I’m in good company though. I’ve often heard Lutheran preachers say that they are really grateful that communion comes after the sermon…because it takes the pressure off. If they somehow screw up preaching the Gospel…they know people will at least get it at the table.
And I’ve never felt that more than today. See, we think we know the 23rd Psalm really well…I mean what other Psalm do you hear during TV show funerals and what other Psalm is printed on coffee cups. But I heard something new in it this week. A week of fear and evil and enemies – See, in the 23rd Psalm God does a counter intuitive thing when it comes to our very real fear of enemies. God doesn’t say “Let’s go smite them” and God doesn’t say “Let’s analyze the data ” God says “let’s eat!”

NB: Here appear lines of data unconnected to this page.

-- ==== Sys2Proof/Machine/Cycle.lean ====
section
/-!
DEFINITION. The Cycle (40 R100): fetch, decode, execute, tick.
-/

namespace Sys2Proof.Machine

/-- The last address a fetch can start at: the word's second byte is the last byte of memory (40 R102). -/
abbrev lastFetch : Nat := 0x0FFE

/-- `MemRead(a, 1) * 256 + MemRead(a + 1, 1)` at a = PC (20 R53). -/
def fetchWord (s : State) : Word := wordOfBytes (readByte s s.pc.toNat) (readByte s (s.pc.toNat + 1))

/-- LOADED is set when a Cycle begins (10 R37). -/
def beginCycle (s : State) : State := { s with loaded := true }

/-- The fetch: OPCODE gets the word, PC the fetch address plus 2 (40 R102). -/
def afterFetch (s : State) : State := { s with opcode := fetchWord s, pc := s.pc + 2 }

/-- A timer after the tick (40 R108). -/
def countDown (t : Byte) : Byte := if t = 0 then 0 else t - 1

/-- The timer tick (40 R108). -/
def tick (s : State) : State := { s with dt := countDown s.dt, st := countDown s.st }

/-- The end of a Cycle that was `before` when it began: after a fault OPCODE is what it was and no timer ticks
(60 R222), else the timers tick (40 R100). -/
def finishCycle (before after : State) : State :=
  if after.halted then { after with opcode := before.opcode } else tick after

/-- FETCH_OOR (60 R224): FAULT_OPCODE is 0 and FAULT_ADDR is max(PC, 0x1000). -/
def fetchFault (s : State) : State := takeFault s s.pc 0 .fetchOor (max s.pc.toNat memSize)

/-- The executor of the fetched word and the end of the Cycle (40 R100). -/
def executeAndFinish (s : State) : Result :=
  match exec (decodeWord (fetchWord s)) (afterFetch s) with
  | .next t => .next (finishCycle s t)
  | .fault r => .fault r
  | .refused r => .refused r

/-- One Cycle (40 R100). A Cycle issued while HALTED changes nothing (40 R101). -/
def cycle (s : State) : Result :=
  if s.halted then .next s
  else if lastFetch < s.pc.toNat then .next (fetchFault (beginCycle s))
  else executeAndFinish (beginCycle s)

/-- One action of the host (60 R234). -/
def hostAction (act : HostAction) (s : State) : Result :=
  match act with
  | .reset => .next (hostReset s)
  | .load bytes => .next (loadRom s bytes)
  | .setKey key => .next (writeKey s key)
  | .cycle => cycle s

/-- The state in which the next step fetches the word `op` and runs it: no host action pending, not halted, PC at a
fetchable address (kept if it is one), and the word stored there (log 6). -/
def placeWord (s : State) (op : Word) : State :=
  let pc : Word := if lastFetch < s.pc.toNat then BitVec.ofNat 16 progOrigin else s.pc
  writeBytes { s with pc := pc, halted := false, pending := [] } pc.toNat [highByte op, lowByte op]

end Sys2Proof.Machine
end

Yea, though I walk through the valley of the shadow of death, I will fear no evil: for thou art with me; thy rod and thy staff they comfort me. Thou preparest a table before me in the presence of mine enemies: thou anointest my head with oil; my cup runneth over.
I don’t know what to tell you this week. And I’m too scared to be anyone’s shepherd. I can’t lead you anywhere, But I can gather with you around this table – a table God has set in the presence of everything that attempts to snatch away our peace. A table set in the presence of enemies and fear and evil. I have nothing to say. There is no clever theology or social commentary that can take away the sting of this last week. But I can gather with you around this table and I can tell you the story. I have no stories of my own (just that one mermaid one…), but around this table I can again tell you the story of how God has come to dwell with us, to make us people of God. I can tell you of how the God of Israel protected his people and walked among them. I can tell you how this same God took on flesh and was born in a time as violent and faithless and terrifying as our own and this Jesus of Nazareth was so full of grace and truth and love for his enemies that he was killed by those he came to save. And I can tell you how on the night before he died he gathered around another table with some real screw-ups and held up bread and said it was his body given for forgiveness and how he held up a cup and said it was for salvation and that when we eat this bread and drink this cup we do so in remembrance of him. And I can tell you that even from the cross on which he was hung he did not stop loving the enemy – even those who nailed him to it and I can tell you that despite human fear and violence, death did not have the final word and that after 3 days Jesus defeated death itself and then he again gathered his friends around a table from which he fed them breakfast and then he said for them to feed his sheep. And as his sheep, it is at this table where he desires we be fed. Fed by his story and his body so that we can be the people of God who know that not even death can separate us from the love of God, and thus we can fearlessly face this world’s valleys of the shadow of death knowing that there is a love stronger than the grave.
Knowing that Love conquers hate and that death has no sting and Forgiveness is more powerful than violence and that despite it all it is always always worth it to love God and love people and to continue to gather around the tables God has set – so that we can behold who we really are and become what we receive in a world that like us, so desperately needs to be loved – and not feared. AMEN.